RECORDS TO USE Block Start

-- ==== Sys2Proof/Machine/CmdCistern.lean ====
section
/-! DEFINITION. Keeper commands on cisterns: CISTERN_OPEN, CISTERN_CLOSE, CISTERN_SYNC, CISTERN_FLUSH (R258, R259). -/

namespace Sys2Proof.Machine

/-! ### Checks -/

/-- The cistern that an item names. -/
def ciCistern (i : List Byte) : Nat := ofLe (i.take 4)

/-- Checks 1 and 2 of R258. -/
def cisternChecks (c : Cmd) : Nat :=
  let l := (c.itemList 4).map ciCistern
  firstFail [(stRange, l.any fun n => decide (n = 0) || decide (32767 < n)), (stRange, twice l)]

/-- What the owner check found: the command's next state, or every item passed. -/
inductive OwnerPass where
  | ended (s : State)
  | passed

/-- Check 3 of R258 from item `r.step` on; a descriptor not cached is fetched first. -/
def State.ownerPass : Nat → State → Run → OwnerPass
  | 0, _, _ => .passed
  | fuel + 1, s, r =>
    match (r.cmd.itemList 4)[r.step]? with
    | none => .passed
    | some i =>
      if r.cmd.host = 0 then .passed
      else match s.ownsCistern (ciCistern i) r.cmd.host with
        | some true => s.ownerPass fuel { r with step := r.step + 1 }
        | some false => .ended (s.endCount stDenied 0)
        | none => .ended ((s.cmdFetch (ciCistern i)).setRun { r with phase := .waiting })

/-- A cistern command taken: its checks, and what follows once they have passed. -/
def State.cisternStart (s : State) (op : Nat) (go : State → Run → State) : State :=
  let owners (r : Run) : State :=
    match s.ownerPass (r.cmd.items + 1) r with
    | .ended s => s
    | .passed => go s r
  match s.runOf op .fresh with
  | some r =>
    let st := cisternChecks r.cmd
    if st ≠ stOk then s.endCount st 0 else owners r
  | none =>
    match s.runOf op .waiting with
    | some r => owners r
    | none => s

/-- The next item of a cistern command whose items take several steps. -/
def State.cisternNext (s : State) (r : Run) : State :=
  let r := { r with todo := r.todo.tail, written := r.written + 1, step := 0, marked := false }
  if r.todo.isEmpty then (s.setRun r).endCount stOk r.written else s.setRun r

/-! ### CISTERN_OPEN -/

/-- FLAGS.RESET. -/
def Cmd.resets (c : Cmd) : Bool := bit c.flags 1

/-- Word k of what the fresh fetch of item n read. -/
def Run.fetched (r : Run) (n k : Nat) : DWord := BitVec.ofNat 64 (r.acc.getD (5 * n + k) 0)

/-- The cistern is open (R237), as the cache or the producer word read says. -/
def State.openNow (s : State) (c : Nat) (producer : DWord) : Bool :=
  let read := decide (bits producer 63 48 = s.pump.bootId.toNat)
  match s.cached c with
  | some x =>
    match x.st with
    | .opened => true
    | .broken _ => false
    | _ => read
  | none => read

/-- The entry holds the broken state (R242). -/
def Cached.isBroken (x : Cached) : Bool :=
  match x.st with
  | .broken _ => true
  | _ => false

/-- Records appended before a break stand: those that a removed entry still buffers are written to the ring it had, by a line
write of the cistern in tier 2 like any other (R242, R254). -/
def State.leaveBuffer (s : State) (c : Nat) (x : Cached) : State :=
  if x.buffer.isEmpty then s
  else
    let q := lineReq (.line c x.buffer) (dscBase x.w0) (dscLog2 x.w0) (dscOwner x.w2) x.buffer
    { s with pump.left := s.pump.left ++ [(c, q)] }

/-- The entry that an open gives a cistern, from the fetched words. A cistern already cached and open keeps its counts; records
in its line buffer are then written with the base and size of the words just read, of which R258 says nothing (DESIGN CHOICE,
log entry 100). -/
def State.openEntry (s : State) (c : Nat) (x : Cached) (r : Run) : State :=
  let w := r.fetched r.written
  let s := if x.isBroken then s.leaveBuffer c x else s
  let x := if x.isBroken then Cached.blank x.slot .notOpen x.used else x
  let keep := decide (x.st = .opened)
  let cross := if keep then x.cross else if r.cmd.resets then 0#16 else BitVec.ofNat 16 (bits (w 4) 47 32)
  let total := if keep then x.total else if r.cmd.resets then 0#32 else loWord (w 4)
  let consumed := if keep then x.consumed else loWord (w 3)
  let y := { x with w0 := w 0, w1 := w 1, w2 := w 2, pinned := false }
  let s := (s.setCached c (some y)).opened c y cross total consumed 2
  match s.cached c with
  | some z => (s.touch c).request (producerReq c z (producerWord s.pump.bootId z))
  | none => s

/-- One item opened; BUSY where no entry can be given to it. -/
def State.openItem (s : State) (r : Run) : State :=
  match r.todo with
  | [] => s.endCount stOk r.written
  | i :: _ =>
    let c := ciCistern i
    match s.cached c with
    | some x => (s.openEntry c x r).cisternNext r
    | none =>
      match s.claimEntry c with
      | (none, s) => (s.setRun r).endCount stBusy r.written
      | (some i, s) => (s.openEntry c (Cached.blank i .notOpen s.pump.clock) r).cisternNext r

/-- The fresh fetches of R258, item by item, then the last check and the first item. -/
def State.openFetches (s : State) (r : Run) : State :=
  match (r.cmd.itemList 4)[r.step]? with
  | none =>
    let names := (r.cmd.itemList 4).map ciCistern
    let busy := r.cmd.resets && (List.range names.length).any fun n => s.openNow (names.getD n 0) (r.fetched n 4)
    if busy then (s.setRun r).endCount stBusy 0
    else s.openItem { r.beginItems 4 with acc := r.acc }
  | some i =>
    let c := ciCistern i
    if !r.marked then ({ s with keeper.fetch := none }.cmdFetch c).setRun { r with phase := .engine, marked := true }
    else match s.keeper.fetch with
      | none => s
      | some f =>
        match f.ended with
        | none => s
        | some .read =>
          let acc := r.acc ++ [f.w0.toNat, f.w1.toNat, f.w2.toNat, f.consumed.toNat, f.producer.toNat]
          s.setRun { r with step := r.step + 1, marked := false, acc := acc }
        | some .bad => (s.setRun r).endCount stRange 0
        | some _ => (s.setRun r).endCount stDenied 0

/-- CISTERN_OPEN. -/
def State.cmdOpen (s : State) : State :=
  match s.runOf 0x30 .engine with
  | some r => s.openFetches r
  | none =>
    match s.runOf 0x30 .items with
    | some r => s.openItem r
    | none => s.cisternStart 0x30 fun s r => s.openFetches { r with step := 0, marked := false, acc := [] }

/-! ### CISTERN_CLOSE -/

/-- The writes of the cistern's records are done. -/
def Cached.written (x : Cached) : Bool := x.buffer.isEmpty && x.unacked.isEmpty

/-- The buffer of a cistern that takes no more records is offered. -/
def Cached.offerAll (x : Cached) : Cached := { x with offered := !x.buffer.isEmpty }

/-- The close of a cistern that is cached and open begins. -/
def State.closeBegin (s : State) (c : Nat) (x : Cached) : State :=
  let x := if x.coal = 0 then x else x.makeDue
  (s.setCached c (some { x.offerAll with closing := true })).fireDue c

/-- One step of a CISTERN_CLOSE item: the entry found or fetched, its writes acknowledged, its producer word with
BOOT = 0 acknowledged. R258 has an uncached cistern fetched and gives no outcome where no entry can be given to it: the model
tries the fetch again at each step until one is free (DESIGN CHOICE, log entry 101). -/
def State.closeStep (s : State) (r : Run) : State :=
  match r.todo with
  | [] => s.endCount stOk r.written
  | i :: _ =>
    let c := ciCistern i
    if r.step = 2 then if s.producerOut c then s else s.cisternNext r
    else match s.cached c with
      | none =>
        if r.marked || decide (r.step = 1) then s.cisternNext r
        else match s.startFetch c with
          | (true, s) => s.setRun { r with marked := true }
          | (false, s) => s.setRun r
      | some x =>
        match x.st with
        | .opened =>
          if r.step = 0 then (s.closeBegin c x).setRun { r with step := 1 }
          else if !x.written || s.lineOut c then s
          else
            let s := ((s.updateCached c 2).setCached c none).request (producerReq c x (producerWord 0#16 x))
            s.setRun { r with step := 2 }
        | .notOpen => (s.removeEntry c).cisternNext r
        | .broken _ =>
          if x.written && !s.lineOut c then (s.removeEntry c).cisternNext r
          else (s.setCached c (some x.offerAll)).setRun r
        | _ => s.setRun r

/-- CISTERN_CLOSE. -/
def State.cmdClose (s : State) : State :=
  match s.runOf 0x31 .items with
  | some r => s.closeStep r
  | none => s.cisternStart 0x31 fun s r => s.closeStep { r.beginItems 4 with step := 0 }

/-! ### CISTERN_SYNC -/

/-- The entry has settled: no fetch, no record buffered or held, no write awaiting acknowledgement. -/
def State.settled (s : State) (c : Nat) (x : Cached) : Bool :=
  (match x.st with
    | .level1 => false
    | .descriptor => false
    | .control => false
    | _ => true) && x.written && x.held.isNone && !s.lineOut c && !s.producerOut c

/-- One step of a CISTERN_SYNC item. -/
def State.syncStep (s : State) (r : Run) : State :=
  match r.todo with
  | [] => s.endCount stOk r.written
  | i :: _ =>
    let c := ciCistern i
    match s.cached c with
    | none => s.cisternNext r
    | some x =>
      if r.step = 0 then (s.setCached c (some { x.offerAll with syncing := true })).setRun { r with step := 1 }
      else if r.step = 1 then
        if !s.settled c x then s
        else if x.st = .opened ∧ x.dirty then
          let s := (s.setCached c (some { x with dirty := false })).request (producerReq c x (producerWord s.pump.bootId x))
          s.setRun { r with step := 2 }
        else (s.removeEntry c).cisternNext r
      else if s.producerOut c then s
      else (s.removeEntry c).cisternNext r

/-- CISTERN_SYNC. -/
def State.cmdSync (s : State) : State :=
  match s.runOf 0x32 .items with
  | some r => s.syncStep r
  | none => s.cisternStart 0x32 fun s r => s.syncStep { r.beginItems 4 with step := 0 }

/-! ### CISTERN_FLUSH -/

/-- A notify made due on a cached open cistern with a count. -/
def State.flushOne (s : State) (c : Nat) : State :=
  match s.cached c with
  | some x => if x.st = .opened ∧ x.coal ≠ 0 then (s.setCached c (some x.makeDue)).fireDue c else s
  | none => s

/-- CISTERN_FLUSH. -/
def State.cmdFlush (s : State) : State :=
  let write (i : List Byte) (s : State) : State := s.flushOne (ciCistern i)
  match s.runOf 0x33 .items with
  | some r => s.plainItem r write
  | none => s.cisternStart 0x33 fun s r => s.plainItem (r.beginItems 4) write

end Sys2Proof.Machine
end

RECORDS TO USE Block End
RECORDS TO USE Block Start

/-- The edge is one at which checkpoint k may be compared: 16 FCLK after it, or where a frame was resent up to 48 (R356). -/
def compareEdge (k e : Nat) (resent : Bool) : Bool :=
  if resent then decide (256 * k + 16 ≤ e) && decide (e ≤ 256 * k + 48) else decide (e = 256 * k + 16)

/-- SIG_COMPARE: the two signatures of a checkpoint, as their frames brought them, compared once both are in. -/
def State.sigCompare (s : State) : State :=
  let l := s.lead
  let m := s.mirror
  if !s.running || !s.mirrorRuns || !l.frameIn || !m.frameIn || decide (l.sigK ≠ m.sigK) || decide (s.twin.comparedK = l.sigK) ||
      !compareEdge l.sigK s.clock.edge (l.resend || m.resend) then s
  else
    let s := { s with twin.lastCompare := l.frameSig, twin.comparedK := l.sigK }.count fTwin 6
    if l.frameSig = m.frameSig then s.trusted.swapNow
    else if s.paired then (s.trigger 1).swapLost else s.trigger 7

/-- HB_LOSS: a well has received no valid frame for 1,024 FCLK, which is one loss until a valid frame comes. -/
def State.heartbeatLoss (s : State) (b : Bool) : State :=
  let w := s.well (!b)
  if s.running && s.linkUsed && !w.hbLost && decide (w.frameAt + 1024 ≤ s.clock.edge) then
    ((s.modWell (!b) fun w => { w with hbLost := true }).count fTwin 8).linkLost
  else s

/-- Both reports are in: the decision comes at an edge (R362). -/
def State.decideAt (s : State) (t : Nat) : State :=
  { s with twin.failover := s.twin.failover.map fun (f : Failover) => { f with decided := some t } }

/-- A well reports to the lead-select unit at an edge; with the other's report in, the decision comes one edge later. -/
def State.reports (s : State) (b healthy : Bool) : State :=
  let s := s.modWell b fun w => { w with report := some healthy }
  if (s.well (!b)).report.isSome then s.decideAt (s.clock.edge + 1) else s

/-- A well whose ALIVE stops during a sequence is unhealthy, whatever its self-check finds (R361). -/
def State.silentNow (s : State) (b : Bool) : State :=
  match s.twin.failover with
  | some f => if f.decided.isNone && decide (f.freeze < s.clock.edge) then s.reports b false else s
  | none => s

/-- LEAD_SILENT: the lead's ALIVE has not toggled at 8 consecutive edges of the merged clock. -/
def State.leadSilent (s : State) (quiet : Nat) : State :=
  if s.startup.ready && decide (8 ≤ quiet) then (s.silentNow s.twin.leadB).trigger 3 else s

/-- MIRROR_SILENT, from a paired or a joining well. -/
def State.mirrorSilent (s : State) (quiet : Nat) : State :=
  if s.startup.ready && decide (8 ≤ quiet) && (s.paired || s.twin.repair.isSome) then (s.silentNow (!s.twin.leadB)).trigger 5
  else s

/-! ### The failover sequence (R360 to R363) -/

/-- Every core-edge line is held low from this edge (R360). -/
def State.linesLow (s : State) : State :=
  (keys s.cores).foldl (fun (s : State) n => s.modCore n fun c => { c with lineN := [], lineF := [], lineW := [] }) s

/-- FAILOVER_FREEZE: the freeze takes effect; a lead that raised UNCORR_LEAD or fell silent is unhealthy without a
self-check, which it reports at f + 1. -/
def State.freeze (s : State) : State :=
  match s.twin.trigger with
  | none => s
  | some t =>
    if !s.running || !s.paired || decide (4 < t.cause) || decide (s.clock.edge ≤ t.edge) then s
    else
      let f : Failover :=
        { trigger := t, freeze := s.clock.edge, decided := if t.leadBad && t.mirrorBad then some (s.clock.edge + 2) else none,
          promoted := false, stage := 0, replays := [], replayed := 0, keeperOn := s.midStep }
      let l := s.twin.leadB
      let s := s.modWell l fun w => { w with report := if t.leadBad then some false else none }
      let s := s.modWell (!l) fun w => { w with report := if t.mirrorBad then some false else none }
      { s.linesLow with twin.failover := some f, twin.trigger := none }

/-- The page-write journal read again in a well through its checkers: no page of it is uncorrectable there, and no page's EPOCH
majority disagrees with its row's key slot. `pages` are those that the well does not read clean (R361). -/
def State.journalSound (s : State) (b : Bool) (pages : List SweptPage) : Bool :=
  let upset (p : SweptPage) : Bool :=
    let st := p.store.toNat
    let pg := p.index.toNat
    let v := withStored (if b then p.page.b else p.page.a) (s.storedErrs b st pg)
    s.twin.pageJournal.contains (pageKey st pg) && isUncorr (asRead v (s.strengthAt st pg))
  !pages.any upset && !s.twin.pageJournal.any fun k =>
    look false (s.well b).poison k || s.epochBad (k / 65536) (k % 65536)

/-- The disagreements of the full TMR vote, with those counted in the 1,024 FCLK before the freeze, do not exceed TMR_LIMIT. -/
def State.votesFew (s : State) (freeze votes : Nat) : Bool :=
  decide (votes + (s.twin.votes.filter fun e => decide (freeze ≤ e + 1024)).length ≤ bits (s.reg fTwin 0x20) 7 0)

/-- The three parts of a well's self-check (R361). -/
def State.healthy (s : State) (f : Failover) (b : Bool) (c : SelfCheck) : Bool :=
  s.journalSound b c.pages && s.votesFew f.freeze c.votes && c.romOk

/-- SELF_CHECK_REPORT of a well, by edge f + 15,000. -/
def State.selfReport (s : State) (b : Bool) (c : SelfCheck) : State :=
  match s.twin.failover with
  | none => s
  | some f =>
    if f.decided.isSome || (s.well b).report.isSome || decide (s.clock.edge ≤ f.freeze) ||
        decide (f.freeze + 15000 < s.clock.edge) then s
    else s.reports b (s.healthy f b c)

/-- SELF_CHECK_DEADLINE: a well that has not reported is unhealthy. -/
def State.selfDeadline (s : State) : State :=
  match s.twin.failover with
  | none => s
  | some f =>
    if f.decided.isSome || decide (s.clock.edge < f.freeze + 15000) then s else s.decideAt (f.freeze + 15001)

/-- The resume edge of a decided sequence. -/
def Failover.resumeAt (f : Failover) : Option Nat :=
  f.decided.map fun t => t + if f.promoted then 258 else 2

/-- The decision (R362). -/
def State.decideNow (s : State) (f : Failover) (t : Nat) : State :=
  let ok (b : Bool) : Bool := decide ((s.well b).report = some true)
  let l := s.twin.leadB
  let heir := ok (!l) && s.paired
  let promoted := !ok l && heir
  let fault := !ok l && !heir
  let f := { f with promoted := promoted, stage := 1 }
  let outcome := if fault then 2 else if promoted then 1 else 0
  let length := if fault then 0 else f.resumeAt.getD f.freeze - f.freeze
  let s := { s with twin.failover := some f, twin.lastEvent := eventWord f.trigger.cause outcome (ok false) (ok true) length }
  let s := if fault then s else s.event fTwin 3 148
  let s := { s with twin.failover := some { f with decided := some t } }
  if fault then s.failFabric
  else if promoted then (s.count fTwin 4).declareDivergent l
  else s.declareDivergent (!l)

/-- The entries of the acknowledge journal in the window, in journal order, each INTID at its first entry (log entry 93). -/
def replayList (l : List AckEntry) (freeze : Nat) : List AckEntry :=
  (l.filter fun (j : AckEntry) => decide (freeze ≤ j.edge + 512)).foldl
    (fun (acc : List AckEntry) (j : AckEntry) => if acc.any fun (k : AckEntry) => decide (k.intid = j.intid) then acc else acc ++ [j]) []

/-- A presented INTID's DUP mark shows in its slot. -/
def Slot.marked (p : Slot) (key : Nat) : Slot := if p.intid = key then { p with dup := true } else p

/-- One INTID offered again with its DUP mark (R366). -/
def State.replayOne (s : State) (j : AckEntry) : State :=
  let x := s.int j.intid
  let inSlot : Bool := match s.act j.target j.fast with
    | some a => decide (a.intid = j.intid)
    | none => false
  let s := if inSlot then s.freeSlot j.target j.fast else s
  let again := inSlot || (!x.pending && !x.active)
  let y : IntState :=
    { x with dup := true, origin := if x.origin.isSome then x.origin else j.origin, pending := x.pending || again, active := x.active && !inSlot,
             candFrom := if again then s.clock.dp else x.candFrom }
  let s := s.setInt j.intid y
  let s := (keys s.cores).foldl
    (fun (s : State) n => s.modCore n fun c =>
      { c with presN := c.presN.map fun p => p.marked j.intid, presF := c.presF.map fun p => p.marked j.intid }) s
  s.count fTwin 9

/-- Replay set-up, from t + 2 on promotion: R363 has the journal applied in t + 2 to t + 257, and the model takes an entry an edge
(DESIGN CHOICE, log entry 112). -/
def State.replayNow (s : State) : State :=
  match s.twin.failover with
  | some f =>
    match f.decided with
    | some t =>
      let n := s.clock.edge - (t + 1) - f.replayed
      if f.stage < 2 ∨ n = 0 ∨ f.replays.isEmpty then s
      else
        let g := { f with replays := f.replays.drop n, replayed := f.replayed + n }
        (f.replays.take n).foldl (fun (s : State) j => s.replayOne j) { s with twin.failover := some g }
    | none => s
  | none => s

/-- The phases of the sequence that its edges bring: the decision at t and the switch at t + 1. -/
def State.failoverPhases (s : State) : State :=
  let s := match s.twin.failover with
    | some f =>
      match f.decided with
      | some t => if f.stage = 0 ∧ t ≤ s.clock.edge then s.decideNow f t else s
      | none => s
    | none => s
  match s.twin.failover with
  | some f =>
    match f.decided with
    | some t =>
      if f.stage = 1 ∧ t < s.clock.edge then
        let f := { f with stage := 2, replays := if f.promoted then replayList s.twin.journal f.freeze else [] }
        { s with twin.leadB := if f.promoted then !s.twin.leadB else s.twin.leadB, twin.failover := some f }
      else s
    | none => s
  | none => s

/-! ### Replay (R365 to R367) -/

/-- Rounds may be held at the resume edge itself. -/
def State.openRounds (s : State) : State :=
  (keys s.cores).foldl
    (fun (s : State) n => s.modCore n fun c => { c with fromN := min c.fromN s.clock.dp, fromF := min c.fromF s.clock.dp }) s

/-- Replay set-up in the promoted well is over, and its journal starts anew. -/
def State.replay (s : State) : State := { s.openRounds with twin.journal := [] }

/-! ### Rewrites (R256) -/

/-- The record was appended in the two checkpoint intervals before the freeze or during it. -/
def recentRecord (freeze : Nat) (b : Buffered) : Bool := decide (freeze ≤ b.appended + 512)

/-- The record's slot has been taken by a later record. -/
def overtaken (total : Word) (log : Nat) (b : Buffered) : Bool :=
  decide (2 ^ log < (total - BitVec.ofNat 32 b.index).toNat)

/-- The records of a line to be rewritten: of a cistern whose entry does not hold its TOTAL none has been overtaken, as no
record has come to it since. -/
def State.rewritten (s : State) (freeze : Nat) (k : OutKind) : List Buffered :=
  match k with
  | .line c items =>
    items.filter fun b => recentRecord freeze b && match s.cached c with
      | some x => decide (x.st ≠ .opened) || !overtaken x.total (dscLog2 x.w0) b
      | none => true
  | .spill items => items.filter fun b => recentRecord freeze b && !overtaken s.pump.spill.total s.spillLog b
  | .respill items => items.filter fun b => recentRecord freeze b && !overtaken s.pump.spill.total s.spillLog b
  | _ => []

RECORDS TO USE Block End

#### EXERCISE INSTRUCTIONS:
In the data above, find the line that contains "decide (votes +" and the line that contains "let s := if fault". Repeat exactly those lines and every line between them, and only those.

#### COMPLETED TASK:
  decide (votes + (s.twin.votes.filter fun e => decide (freeze ≤ e + 1024)).length ≤ bits (s.reg fTwin 0x20) 7 0)

/-- The three parts of a well's self-check (R361). -/
def State.healthy (s : State) (f : Failover) (b : Bool) (c : SelfCheck) : Bool :=
  s.journalSound b c.pages && s.votesFew f.freeze c.votes && c.romOk

/-- SELF_CHECK_REPORT of a well, by edge f + 15,000. -/
def State.selfReport (s : State) (b : Bool) (c : SelfCheck) : State :=
  match s.twin.failover with
  | none => s
  | some f =>
    if f.decided.isSome || (s.well b).report.isSome || decide (s.clock.edge ≤ f.freeze) ||
        decide (f.freeze + 15000 < s.clock.edge) then s
    else s.reports b (s.healthy f b c)

/-- SELF_CHECK_DEADLINE: a well that has not reported is unhealthy. -/
def State.selfDeadline (s : State) : State :=
  match s.twin.failover with
  | none => s
  | some f =>
    if f.decided.isSome || decide (s.clock.edge < f.freeze + 15000) then s else s.decideAt (f.freeze + 15001)

/-- The resume edge of a decided sequence. -/
def Failover.resumeAt (f : Failover) : Option Nat :=
  f.decided.map fun t => t + if f.promoted then 258 else 2

/-- The decision (R362). -/
def State.decideNow (s : State) (f : Failover) (t : Nat) : State :=
  let ok (b : Bool) : Bool := decide ((s.well b).report = some true)
  let l := s.twin.leadB
  let heir := ok (!l) && s.paired
  let promoted := !ok l && heir
  let fault := !ok l && !heir
  let f := { f with promoted := promoted, stage := 1 }
  let outcome := if fault then 2 else if promoted then 1 else 0
  let length := if fault then 0 else f.resumeAt.getD f.freeze - f.freeze
  let s := { s with twin.failover := some f, twin.lastEvent := eventWord f.trigger.cause outcome (ok false) (ok true) length }
  let s := if fault then s else s.event fTwin 3 148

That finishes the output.